Inclusive criteria were as follows: ① the gestational age of ultrasound was consistent with the actual gestational age; ② the image is clear, the target structure is located in the middle of the image and occupies more than 1/2 of the whole image, and the background is pure without artifacts; ③ there are no measuring points, lines, and color Doppler blood flow signals in the image; and ④ postpartum confirmed that the fetus had no heart malformation or other structural malformations.

Exclusion criteria were as follows: ① unsatisfactory display of cardiac structure due to obesity of pregnant women, image jitter, and other factors; ② the structure of the image heart is incomplete; and ③ ultrasonography or postpartum confirmed fetal abnormalities.

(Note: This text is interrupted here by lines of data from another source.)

theorem witness_KeyEnginesProceed :
    (∃ s : State, s.service ≠ .off) ∧
    (∃ s : State, s.service ≠ .off) ∧
    (∃ s : State, s.service ≠ .off ∧ s.key.failRun < 15) ∧
    (∃ s : State, s.service ≠ .off ∧ s.key.failRun = 15 ∧ s.key.rngFailed = false) ∧
    (∃ s : State, s.key.rngReady = true) ∧
    (∃ (s : State) (n : Nat), (s.slot n).st = 2 ∧ s.slotBusy n = false ∧ s.boot.phase = .ready) ∧
    (∃ (s : State) (n : Nat), (s.slot n).st = 3 ∧ s.anchorNames n = false) ∧
    (∃ (s : State) (a b c : Nat) (d : Deriv), (s.key.deriv.find? fun d => decide (d.tag = { slot := a, obj := b, gen := c })) = some d ∧ d.stale =
      false ∧ (s.slot a).st = 1) ∧
    (∃ (s : State) (m : CceMsg) (rest : List CceMsg) (p : Pend) (out : List Byte), s.key.cce = m :: rest ∧ m.p = some p ∧ ((m.mode ≠ 1 ∨ m.iv.toNat
      % 2 ^ 32 + (m.msg.length + 15) / 16 ≤ 2 ^ 32)) ∧ cceRun ((s.slot m.slot).value.setWidth 256) m = some out) ∧
    (∃ (s : State) (j : PkeJob) (rest : List PkeJob) (n : Nat) (label msg body : List Byte) (p : Pend), s.key.pke = j :: rest ∧ j.ops =
      [.mldsaSign] ∧ j.sign = some (n, label, msg) ∧ (s.slot n).st = 1 ∧ j.ends = .attest p body ∧ s.key.rngReady = true) ∧
    (∃ (s : State) (j : PkeJob) (rest : List PkeJob) (n : Nat) (label msg : List Byte) (op : PkeOp) (ops : List PkeOp), s.key.pke = j :: rest ∧
      j.ops = .ecSign :: op :: ops ∧ j.sign = some (n, label, msg) ∧ s.key.rngReady = true) ∧
    (∃ (s : State) (j : PkeJob) (rest : List PkeJob), s.key.pke = j :: rest ∧ j.ops.head? = some .mldsaSign) :=
  ⟨⟨busy, by decide +kernel⟩,
    ⟨busy, by decide +kernel⟩,
    ⟨busy, by decide +kernel⟩,
    ⟨failing, by decide +kernel⟩,
    ⟨busy, by decide +kernel⟩,
    ⟨busy, 133, by decide +kernel⟩,
    ⟨busy, 134, by decide +kernel⟩,
    ⟨engines, 130, 2, 0, { tag := ⟨130, 2, 0⟩, part := 1, stale := false }, by decide +kernel⟩,
    ⟨engines, cmsg, [], pend, cfbRun ((engines.slot 131).value.setWidth 256) false 0 (blocks16 [7]), by exact ⟨rfl, rfl, by decide +kernel, rfl⟩⟩,
    ⟨engines, job, [], 1, [], [], [], pend, by exact ⟨rfl, rfl, rfl, by decide +kernel, rfl, by decide +kernel⟩⟩,
    ⟨signing, eccJob, [], 1, [], [], .mldsaSign, [], by exact ⟨rfl, rfl, rfl, by decide +kernel⟩⟩,
    ⟨engines, job, [], by decide +kernel⟩⟩

theorem witness_ResealSweepTakesRegions :
    ∃ (s t : State) (a : Anchor) (p n e : Nat) (rest : List Nat) (got : Swept), ((s.regionsOn p (s.reseal p).old).filter fun e => decide
      (s.groupOfEntry e = some n)) = e :: rest ∧ (s.reseal p).active = true ∧ s.runs = true ∧ s.pst p ≠ 5 ∧ s.regionBusy e = false :=
  ⟨resealing, busy, Anchor.unowned, 1, 0, 0, [1, 2, 3], ⟨[], []⟩, by decide +kernel⟩
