/-- The decision or pending reply in Guard is cancelled (R36, R116). The link leaves Guard before the staging slot is read, so
it stays Idle or Disabled where that read halts the controller: the model's choice (log 43). -/
def State.cancelGuard (s : State) : State :=
  match s.link.x.slot with
  | none => s.toIdle
  | some k => s.toIdle.settleCancelled k

/-! ## Parity of what an exchange reads (R159, log 10) -/

/-- The first parity error among what the Link Engine reads for the current exchange: the station record, which a member does
not consult (R62), the listen slot, the staging slot. -/
def State.exchangeUnsound (s : State) : Option HaltCause :=
  let x := s.link.x
  let station := s.line.role = .anchor ∧ (x.kind = .outbound ∨ x.kind = .poll ∨ x.kind = .dsync)
  if station ∧ !(s.station x.station).sound then some .stationParity
  else if x.kind = .member ∧ !(s.lsn x.lslot).sound then some .listenParity
  else if x.slot.any s.slotUnsound then some .stagingParity
  else none

/-! ## The end of an attempt or poll (R44 to R50, R57, R58) -/

/-- RetryLimit of the snapshot (R46). -/
def Message.retryLimit (m : Message) : Nat := ((m.snap.map (·.e.retry.toNat)).getD 0)

/-- FullLimit of the snapshot (R45). -/
def Message.fullLimit (m : Message) : Byte := ((m.snap.map (·.e.fullLimit)).getD 0)

/-- A failed attempt now would be the message's last (R46, R50). -/
def Message.lastAttempt (m : Message) (silent : Bool) : Bool := m.attempts + 1 == m.retryLimit + 1 || silent

/-- A failure of the attempt in slot `k` completes the message NO_REPLY (R46, R47, R58). -/
def State.failsFinally (s : State) (k : Option (Fin 2)) (silent : Bool) : Bool :=
  match k with
  | none => false
  | some j => (s.slot j).any (·.lastAttempt silent)

/-- The message's part of a failed attempt (R46, R47, R57, R58). -/
def State.failMessage (s : State) (k : Fin 2) (c : AttemptCause) (silent : Bool) : State :=
  match s.slot k with
  | none => s
  | some m =>
    let s1 := s.setSlot k (some { m with attempts := m.attempts + 1, lastCause := c })
    if m.lastAttempt silent then s1.giveOutcome k .noReply else s1.settleStopping k

/-- What a failed attempt or poll does to the station's record in anchor role: the marks of R44 and, where it completes its
message NO_REPLY (`final`), ResyncNeeded (R46, R50). A member changes no record (R62, log 39). -/
def State.failStation (s : State) (a : LineAddr) (c : AttemptCause) (final : Bool) : State :=
  if s.line.role = .anchor then
    let s1 := s.failureMark a
    let s2 := if c = .timeout then s1.missMark a else s1
    if final then s2.setResync a true else s2
  else s

/-- The current attempt or poll fails with a cause (R46, R47, R48, R50, R57, R58). Where the Err update at the outcome finds
unsound cache parity and halts, the marks and Attempts stand and the link has not left its state: the model's choice
(log 43). -/
def State.failExchange (s : State) (c : AttemptCause) : State :=
  s.checked s.exchangeUnsound fun s =>
    let s := s.setLink { s.link with x := { s.link.x with cause := c } }
    let x := s.link.x
    let s1 :=
      match x.kind, x.slot with
      | .outbound, some k =>
        (s.failStation x.station c (s.failsFinally (some k) x.beganSilent)).failMessage k c x.beganSilent
      | .dsync, some k =>
        (s.failStation x.station c (s.failsFinally (some k) x.beganSilent)).failMessage k c x.beganSilent
      | .dsync, none => s.failStation x.station c false
      | .poll, _ => s.failStation x.station c false
      | .bcast, some k => s.failMessage k c false
      | .member, some k =>
        let s2 :=
          if s.failsFinally (some k) false then s.setLsn x.lslot { s.lsn x.lslot with resyncWanted := true } else s
        s2.failMessage k c false
      | _, _ => s
    s1.unlessHalted State.toIdle

/-- An attempt that an acknowledgement or a final NAK ended (R45, R47, R57). -/
def State.endMessage (s : State) (k : Fin 2) (c : Code) : State :=
  match s.slot k with
  | none => s
  | some m => (s.setSlot k (some { m with attempts := m.attempts + 1 })).giveOutcome k c

/-- A NAK(FULL) to a message's DATA (R45, R57): the test is made on FullCount before the increment. -/
def State.nakFull (s : State) (k : Fin 2) : State :=
  match s.slot k with
  | none => s
  | some m =>
    let s1 := s.setSlot k (some { m with fullCount := satInc m.fullCount })
    if m.fullLimit ≠ 0 ∧ m.fullCount = m.fullLimit then s1.giveOutcome k .fullLimit else s1.settleStopping k

/-! ## The reply window (R37) -/

/-- A reply is awaited (not the settling of a broadcast). -/
def State.awaitingReply (s : State) : Bool := s.link.state == .awaiting && s.link.x.kind != .bcast

/-- The reply window expires (R37). TIMEOUTS is counted before the records are read, so also where that read halts the
controller: the model's choice (log 10). -/
def State.windowExpires (s : State) : State := (s.bump .timeouts).failExchange .timeout

/-- The window is resumed (R37). A deadline that passed meanwhile expires it at once, although a character whose start bit fell
before the deadline may be the one that led here: the model's choice (log 42). -/
def State.resumeWindow (s : State) : State :=
  let s1 := s.setLink { s.link with x := { s.link.x with met := false } }
  if s.link.x.passed then s1.windowExpires else s1
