-- ==== Sys2Proof/Machine/Decision.lean ====
section
/-! DEFINITION. The anchor's decision and the poll scan (R41 to R43, R72, R73). -/

namespace Sys2Proof.Machine

/-- A decision is taken: the link enters Guard for an exchange (R32, R33, R41). -/
def State.takeDecision (s : State) (x : Exchange) : State := s.setLink { s.link with state := .guard, x := x }

/-- The consecutive-outbound count takes a value (R43). -/
def State.setOutbound (s : State) (n : Nat) : State := s.setLink { s.link with outbound := n }

/-! ## Line commands (case 1) -/

/-- The op of the line command that waits at the head (R41 case 1, R146). -/
def State.lineCommand (s : State) : Option (BitVec 4) :=
  match s.cmd.queue with
  | c :: _ => if s.cmd.head = .waiting ∧ (c.op = opLineBreak ∨ c.op = opSyncAll) then some c.op else none
  | [] => none

/-- The exchange of a line command (R33, R51, R52). -/
def lineExchange (op : BitVec 4) : Exchange :=
  if op = opLineBreak then { kind := .brk } else { kind := .syncAll, station := 127, out := { kind := .sync } }

/-! ## Outbound (case 2) -/

/-- The exchange that sends the message in slot `k` with snapshot `n` (R41 case 2). -/
def State.outboundExchange (s : State) (k : Fin 2) (n : Snapshot) : Exchange :=
  if n.bcast then { kind := .bcast, station := 127, slot := some k, out := { kind := .data } }
  else if (s.station n.e.station).resyncNeeded then
    { kind := .dsync, station := n.e.station, slot := some k, out := { kind := .sync } }
  else { kind := .outbound, station := n.e.station, slot := some k, out := { kind := .data } }

/-- Case 2 of R41 for the message in slot `k`; every such decision counts (R43). -/
def State.takeOutbound (s : State) (k : Fin 2) : State :=
  match (s.slot k).bind (·.snap) with
  | none => s
  | some n =>
    s.checked (unsound (!n.bcast && !(s.station n.e.station).sound) .stationParity) fun s =>
      (s.takeDecision (s.outboundExchange k n)).setOutbound (s.link.outbound + 1)

/-! ## The poll scan (R72, R73) -/

/-- PTR advances by one; at the end of the list it goes to 0 and ROUND advances (R72). -/
def PollList.advance (p : PollList) : PollList :=
  if p.len.toNat ≤ p.ptr.toNat + 1 then { p with ptr := 0, round := p.round + 1 } else { p with ptr := p.ptr + 1 }

/-- The address of the entry at PTR (R70). -/
def PollList.current (p : PollList) : LineAddr := p.entries[p.ptr.toNat]

/-- An entry that holds an address no poll can go to (R70). -/
def invalidEntry (a : LineAddr) : Bool := a == 0 || a == 127

/-- The scan over at most `n` entries (R72). Without a result a poll idle pause begins (R73). A record read with unsound
parity halts the controller (R159); PTR and ROUND have then moved over the entries skipped before it: the model's choice
(log 43). -/
def State.scan : Nat → State → State × Option LineAddr
  | 0, s => (s.setLink { s.link with pause := some 0 }, none)
  | n + 1, s =>
    let a := s.poll.current
    let s1 := s.setPoll s.poll.advance
    if invalidEntry a then State.scan n s1
    else if !(s.station a).sound then (s.enterHalt .stationParity, none)
    else if (s.station a).presence = .silent ∧ s.poll.round ≠ 0 then State.scan n s1
    else (s1, some a)

/-- Polling is possible at all: enabled, a list, and no pause running (R41, R72). -/
def State.canScan (s : State) : Bool := s.link.pollen && s.poll.len != 0 && s.link.pause.isNone

/-- The poll scan of a decision that needs one; no scan where polling yields nothing without it (R41). -/
def State.pollScan (s : State) : State × Option LineAddr :=
  if s.canScan then State.scan s.poll.len.toNat s else (s, none)

/-- The exchange of a poll of station `a` (R41 case 3). -/
def State.pollExchange (s : State) (a : LineAddr) : Exchange :=
  if (s.station a).resyncNeeded then { kind := .dsync, station := a, out := { kind := .sync } }
  else { kind := .poll, station := a, out := { kind := .poll } }

/-- Case 3 of R41; the poll sets the consecutive-outbound count to 0 (R43). -/
def State.takePoll (s : State) (a : LineAddr) : State := (s.takeDecision (s.pollExchange a)).setOutbound 0

/-! ## The decision (R41) -/

/-- Cases 2 to 4, where an eligible message exists or not. -/
def State.chooseTraffic (s : State) : State :=
  match s.pickSlot s.eligible with
  | some k =>
    if s.link.outbound < s.line.burstEff then s.takeOutbound k
    else
      match s.pollScan with
      | (s1, some a) => s1.takePoll a
      | (s1, none) => s1.unlessHalted fun s1 => s1.takeOutbound k
  | none =>
    match s.pollScan with
    | (s1, some a) => s1.takePoll a
    | (s1, none) => s1

/-- The anchor takes decisions now (R41). -/
def State.decides (s : State) : Bool :=
  s.awake && s.line.role == .anchor && s.link.en && s.link.state == .idle

/-- The anchor's decision (R41). -/
def State.decision (s : State) : State :=
  if s.decides then
    match s.lineCommand with
    | some op => s.takeDecision (lineExchange op)
    | none => s.checked (unsound s.readyUnsound .stagingParity) State.chooseTraffic
  else s

end Sys2Proof.Machine
end

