/-! ## The register map (R175) -/

/-- The registers of the window. -/
inductive Reg where
  | id | gctl | gstat | haltcause | intstat | inten | cqmod
  | ldiv | lcfg | ltime | llim | linkctl | linkstat
  | plctl
  | plist (i : BitVec 5)
  | lsn (k : Fin 4)
  | stnsel | stndat
  | stnchg (m : Fin 4)
  | mapbase | maplen
  | txbase (n : Fin 4)
  | txsize (n : Fin 4)
  | txprod (n : Fin 4)
  | txcons (n : Fin 4)
  | txstat (n : Fin 4)
  | rxbase | rxsize | rxprod | rxcons | rxctl
  | cqbase | cqsize | cqhead | cqtail
  | cmd | cmdstat
  | fltkind | fltdesc | fltaddr | fltrel | fltpend
  | counter (c : Counter)
  deriving DecidableEq, Repr

/-- A number below 4 from two bits. -/
def fin4 (i : Nat) : Fin 4 := ⟨i % 4, Nat.mod_lt _ (by omega)⟩

/-- The counters in register order (R16). -/
def counters11 : List Counter :=
  [.noise, .framing, .check, .format, .gap, .contention, .stray, .dup, .rxdrop, .breaks, .timeouts]

/-- The registers of transmit ring `n` by their place in the ring's group. -/
def ringReg (n : Fin 4) (j : Nat) : Option Reg :=
  if j = 0 then some (.txbase n) else if j = 1 then some (.txsize n) else if j = 2 then some (.txprod n)
  else if j = 3 then some (.txcons n) else if j = 4 then some (.txstat n) else none

/-- The registers at single offsets (R175). -/
def singleRegs : List (Nat × Reg) :=
  [(0x000, .id), (0x004, .gctl), (0x008, .gstat), (0x00C, .haltcause), (0x010, .intstat), (0x014, .inten),
   (0x018, .cqmod), (0x020, .ldiv), (0x024, .lcfg), (0x028, .ltime), (0x02C, .llim), (0x030, .linkctl),
   (0x034, .linkstat), (0x040, .plctl), (0x110, .stnsel), (0x114, .stndat), (0x130, .mapbase), (0x134, .maplen),
   (0x1C0, .rxbase), (0x1C4, .rxsize), (0x1C8, .rxprod), (0x1CC, .rxcons), (0x1D0, .rxctl), (0x1E0, .cqbase),
   (0x1E4, .cqsize), (0x1E8, .cqhead), (0x1EC, .cqtail), (0x200, .cmd), (0x204, .cmdstat), (0x220, .fltkind),
   (0x224, .fltdesc), (0x228, .fltaddr), (0x22C, .fltrel), (0x230, .fltpend)]

/-- The register at an offset; none where the offset is undefined (R174, R175). -/
def regAt (off : BitVec 12) : Option Reg :=
  let o := off.toNat
  if o % 4 ≠ 0 then none
  else if 0x080 ≤ o ∧ o < 0x100 then some (.plist (BitVec.ofNat 5 ((o - 0x080) / 4)))
  else if 0x100 ≤ o ∧ o < 0x110 then some (.lsn (fin4 ((o - 0x100) / 4)))
  else if 0x118 ≤ o ∧ o < 0x128 then some (.stnchg (fin4 ((o - 0x118) / 4)))
  else if 0x140 ≤ o ∧ o < 0x1C0 then ringReg (fin4 ((o - 0x140) / 0x20)) ((o - 0x140) % 0x20 / 4)
  else if 0x300 ≤ o then (counters11[(o - 0x300) / 4]?).map .counter
  else (singleRegs.find? (·.1 == o)).map (·.2)

/-! ## Writing -/

/-- A register write that the hold and Halt let through in part: what Halt leaves of it (R162, R163). -/
def State.haltWrite (s : State) (r : Reg) (v : Word) : State :=
  match r with
  | .gctl => if v.getLsbD 0 then s.softReset else s
  | .inten => s.writeInten v
  | .intstat => s.writeIntstat v
  | .counter c => s.clearCounter c
  | _ => s

/-- What a write to a register does in Run, Doze-Pending and Doze. A read-only register ignores it (R174). -/
def State.regWrite (s : State) (r : Reg) (v : Word) : State :=
  match r with
  | .id => s
  | .gctl => if v.getLsbD 0 then s.softReset else s.writeGctl v
  | .gstat => s.writeGstat v
  | .haltcause => s
  | .intstat => s.writeIntstat v
  | .inten => s.writeInten v
  | .cqmod => s.writeCqmod v
  | .ldiv => s.writeLdiv v
  | .lcfg => s.writeLcfg v
  | .ltime => s.writeLtime v
  | .llim => s.writeLlim v
  | .linkctl => s.writeLinkctl (v.getLsbD 0) (v.getLsbD 1)
  | .linkstat => s
  | .plctl => s.writePlctl v
  | .plist i => s.writePlist i v
  | .lsn k => s.writeLsn k v
  | .stnsel => s.writeStnsel v
  | .stndat => s.writeStndat v
  | .stnchg m => s.writeStnchg m v
  | .mapbase => s.writeMapbase v
  | .maplen => s.writeMaplen v
  | .txbase n => s.writeTxbase n v
  | .txsize n => s.writeTxsize n v
  | .txprod n => s.writeTxprod n v
  | .txcons _ => s
  | .txstat _ => s
  | .rxbase => s.writeRxbase v
  | .rxsize => s.writeRxsize v
  | .rxprod => s.writeRxprod v
  | .rxcons => s
  | .rxctl => s.writeRxctl (v.getLsbD 0)
  | .cqbase => s.writeCqbase v
  | .cqsize => s.writeCqsize v
  | .cqhead => s.writeCqhead v
  | .cqtail => s
  | .cmd => s.writeCmd (cmdOfWord v)
  | .cmdstat => s.writeCmdstat v
  | .fltkind => s
  | .fltdesc => s
  | .fltaddr => s
  | .fltrel => s.writeFltrel v
  | .fltpend => s
  | .counter c => s.clearCounter c

/-- A host write to an offset (R162, R163, R173, R174). -/
def State.writeAt (s : State) (w : AccessWidth) (off : BitVec 12) (v : Word) : State :=
  if s.held || w == .narrow then s
  else
    match regAt off with
    | none => s
    | some r => if s.halted then s.haltWrite r v else (s.regWrite r v).settle

/-! ## Reading (R173 to R175) -/

/-- STNDAT's image of a record (R68). -/
def Station.image (r : Station) : Word :=
  0#8 ++ r.errCount ++ 0#4 ++ r.missCount ++ 0#1 ++ BitVec.ofBool r.resyncNeeded ++ inSeqCode r.inSeq ++
    BitVec.ofBool r.outSeq ++ BitVec.ofBool r.accept ++ r.presence.code

/-- LSNk's image of a slot (R74). -/
def ListenSlot.image (l : ListenSlot) : Word :=
  0#11 ++ BitVec.ofBool l.resyncWanted ++ 0#2 ++ inSeqCode l.inSeq ++ 0#3 ++ BitVec.ofBool l.outSeq ++ 0#3 ++
    BitVec.ofBool l.enabled ++ 0#1 ++ l.address

/-- FLTKIND of a presented fault (R154). -/
def FaultRecord.kindWord (f : FaultRecord) : Word :=
  1#1 ++ 0#14 ++ BitVec.ofBool f.sent ++ 0#1 ++ f.phase.code ++ 0#1 ++ BitVec.ofNat 3 f.source.code.val ++ 0#4 ++
    f.kind.code

/-- FLTDESC of a presented fault (R154). -/
def FaultRecord.descWord (f : FaultRecord) : Word := 0#4 ++ f.chan ++ 0#8 ++ f.index

/-- GSTAT (R166, R177). -/
def State.gstatWord (s : State) : Word :=
  0#26 ++ BitVec.ofBool s.glb.relErr ++ BitVec.ofBool s.glb.lockWr ++ 0#1 ++
    BitVec.ofBool (s.glb.power == .dozePending) ++ BitVec.ofBool (s.glb.power == .doze) ++ BitVec.ofBool s.halted

/-- XSTN and XKIND read 0 in Disabled and Idle (R33). -/
def Link.shown (l : Link) : BitVec 3 × LineAddr :=
  if l.state = .disabled ∨ l.state = .idle then (0, 0) else (l.x.kind.code, l.x.station)

/-- LINKSTAT (R33, R60). In anchor role ANCHLOST is hidden, not cleared: the model's choice (log 41). -/
def State.linkstatWord (s : State) : Word :=
  0#7 ++ BitVec.ofBool (s.link.anchLost && s.line.role == .member) ++ 0#1 ++ s.link.shown.2 ++ 0#5 ++
    s.link.shown.1 ++ 0#1 ++ s.frx.state.code ++ 0#1 ++ s.link.state.code

/-- RXCTL (R120). -/
def RxPath.ctlWord (r : RxPath) : Word :=
  0#19 ++ BitVec.ofBool r.drain.isSome ++ 0#2 ++ BitVec.ofNat 2 r.buffers.length ++ 0#2 ++
    (if r.faulted then 2#2 else if r.en then 1#2 else 0#2) ++ 0#3 ++ BitVec.ofBool r.en

/-- CMDSTAT (R149). -/
def CommandQueue.statWord (c : CommandQueue) : Word :=
  0#8 ++ c.errTag ++ 0#1 ++ c.errCode.code ++ 0#3 ++ BitVec.ofBool c.err ++ 0#3 ++
    BitVec.ofBool (!c.queue.isEmpty) ++ BitVec.ofNat 4 c.queue.length

/-- FLTPEND (R152). -/
def FaultUnit.pendWord (f : FaultUnit) : Word :=
  0#25 ++ BitVec.ofBool f.waiting[6].isSome ++ BitVec.ofBool f.waiting[5].isSome ++
    BitVec.ofBool f.waiting[4].isSome ++ BitVec.ofBool f.waiting[3].isSome ++ BitVec.ofBool f.waiting[2].isSome ++
    BitVec.ofBool f.waiting[1].isSome ++ BitVec.ofBool f.waiting[0].isSome

/-- What a register reads (chapter 13). -/
def State.readReg (s : State) (r : Reg) : Word :=
  match r with
  | .id => Config.idValue
  | .gctl =>
    0#29 ++ BitVec.ofBool s.glb.ichk ++ BitVec.ofBool (s.glb.power == .dozePending || s.glb.power == .doze) ++ 0#1
  | .gstat => s.gstatWord
  | .haltcause => 0#29 ++ s.glb.haltCause.code
  | .intstat => 0#22 ++ s.glb.intstat
  | .inten => 0#22 ++ s.glb.inten
  | .cqmod => 0#16 ++ s.cq.delay ++ s.cq.count
  | .ldiv => 0#16 ++ s.line.div
  | .lcfg =>
    0#29 ++ BitVec.ofBool s.line.brkSync ++ BitVec.ofBool s.line.stop2 ++ BitVec.ofBool (s.line.role == .member)
  | .ltime => 0#4 ++ s.line.replyWin ++ 0#8 ++ s.line.guard
  | .llim => 0#8 ++ s.line.anchTo ++ 0#4 ++ s.line.burst ++ 0#4 ++ s.line.missLim
  | .linkctl => 0#30 ++ BitVec.ofBool s.link.pollen ++ BitVec.ofBool s.link.en
  | .linkstat => s.linkstatWord
  | .plctl => 0#13 ++ s.poll.round ++ 0#3 ++ s.poll.ptr ++ 0#2 ++ s.poll.len
  | .plist i => 0#25 ++ s.poll.entries[i.toNat]
  | .lsn k => (s.lsn k).image
  | .stnsel => 0#25 ++ s.stn.sel
  | .stndat => (s.station s.stn.sel).image
  | .stnchg m => s.stn.changed.extractLsb' (32 * m.val) 32
  | .mapbase => s.map.base
  | .maplen => 0#19 ++ s.map.len
  | .txbase n => (s.ring n).base
  | .txsize n => 0#28 ++ (s.ring n).size
  | .txprod n => 0#24 ++ (s.ring n).prod
  | .txcons n => 0#24 ++ (s.ring n).cons
  | .txstat n => 0#27 ++ BitVec.ofBool (s.ringSlot n).isSome ++ 0#2 ++ (s.ring n).state.code
  | .rxbase => s.rxp.base
  | .rxsize => 0#28 ++ s.rxp.size
  | .rxprod => 0#24 ++ s.rxp.prod
  | .rxcons => 0#24 ++ s.rxp.cons
  | .rxctl => s.rxp.ctlWord
  | .cqbase => s.cq.base
  | .cqsize => 0#28 ++ s.cq.size
  | .cqhead => 0#22 ++ s.cq.head
  | .cqtail => 0#15 ++ BitVec.ofBool s.cq.phase ++ 0#6 ++ s.cq.tail
  | .cmd => 0
  | .cmdstat => s.cmd.statWord
  | .fltkind => (s.flt.record.map (·.kindWord)).getD 0
  | .fltdesc => (s.flt.record.map (·.descWord)).getD 0
  | .fltaddr => (s.flt.record.map (·.addr)).getD 0
  | .fltrel => 0
  | .fltpend => s.flt.pendWord
  | .counter c => 0#16 ++ s.counters.get c

/-- The word an offset shows in a state as it stands (R173, R174). A host read is `State.hostRead`, which first makes the
starts that are due (log 37). -/
def State.readAt (s : State) (w : AccessWidth) (off : BitVec 12) : Word :=
  if w = .narrow then 0 else ((regAt off).map s.readReg).getD 0

/-- A read that finds a parity error halts the controller; the word returned is a free value (R159, R160, log 11). -/
def State.readHalts (s : State) (c : HaltCause) : State :=
  ({ s with readData := Config.haltedReadData s.freeIndex, freeIndex := s.freeIndex + 1 } : State).enterHalt c

/-- A read of a register whose entry is protected by parity (R68, R74, R159). In Halt, and while the controller is held in
reset, a read only returns the value (R162, R163). -/
def State.readChecked (s : State) (v : Word) (bad : Bool) (c : HaltCause) : State :=
  if bad && s.live then s.readHalts c else s.setRead v

/-- A read of STNDAT (R68). -/
def State.readStndat (s : State) : State :=
  s.readChecked (s.readReg .stndat) (!(s.station s.stn.sel).sound) .stationParity

/-- A read of LSNk (R74). -/
def State.readLsn (s : State) (k : Fin 4) : State :=
  s.readChecked (s.readReg (.lsn k)) (!(s.lsn k).sound) .listenParity

end Sys2Proof.Machine
end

Image acquisition instruments mainly include DC-8, Resona 8 (Mindray, China), Voluson E10, Voluson E8, Voluson E6, Rietta 70, HI Vision Preiru, Erlangshen (Hitachi, Japan), Logiq P6, Expert 730 (General Electric, USA), Aixlorer (Acoustics, France), and Sequoia 512 (Siemens, Germany). The 5.0 MHz convex array probe equipped with the above 12 kinds of color Doppler ultrasound diagnostic instruments was used to scan the fetal heart rate during the middle pregnancy.

3.2. Model Architecture

In the standard section scanning stage of real-time fetal heart ultrasound, there are a series of problems, such as the uneven level of doctors and different imaging effects of scanning equipment. As a result, the obtained sections do not meet the requirements of the code standards or even do not meet the standards, resulting in a higher misdiagnosis rate at the later stage of clinical diagnosis of congenital heart defects. In this paper, according to the ultrasound code, a more perfect definition standard of fetal heart ultrasound standard section is established, and on this basis, a high-performance AI recognition model (U-Y-net) of YOLOV5 [2224] fetal heart standard section based on SIoU module is proposed. The goal of accurately identifying standard sections and training ultrasound physicians is not only solved in the real-time scanning phase. It also provides a more unified standard for the clinical diagnosis stage and reduces the incidence of misdiagnosis. The specific experimental flow chart is shown in Figure 2.

3.2.1. Data Preprocessing Process

4CH is the most basic section to evaluate the fetal heart, and it is also the relatively most accessible section, which can visually see the left atrium (LA), right atrium (RA), left ventricle (LV), and right ventricle (RV). The left and right atria are roughly equal in size to the left and right ventricles, with the mitral and tricuspid valves and (or) the ventricular septum, the atrial septum, and the foramen ovale visible. The thickness of the ventricular wall should be approximately equal [25]. The majority of congenital heart defects including single ventricular system, LV dysplasia, atrial septal defect, and downward diaplacement of the malformed tricuspid value were judged by observing the structure of 4CH.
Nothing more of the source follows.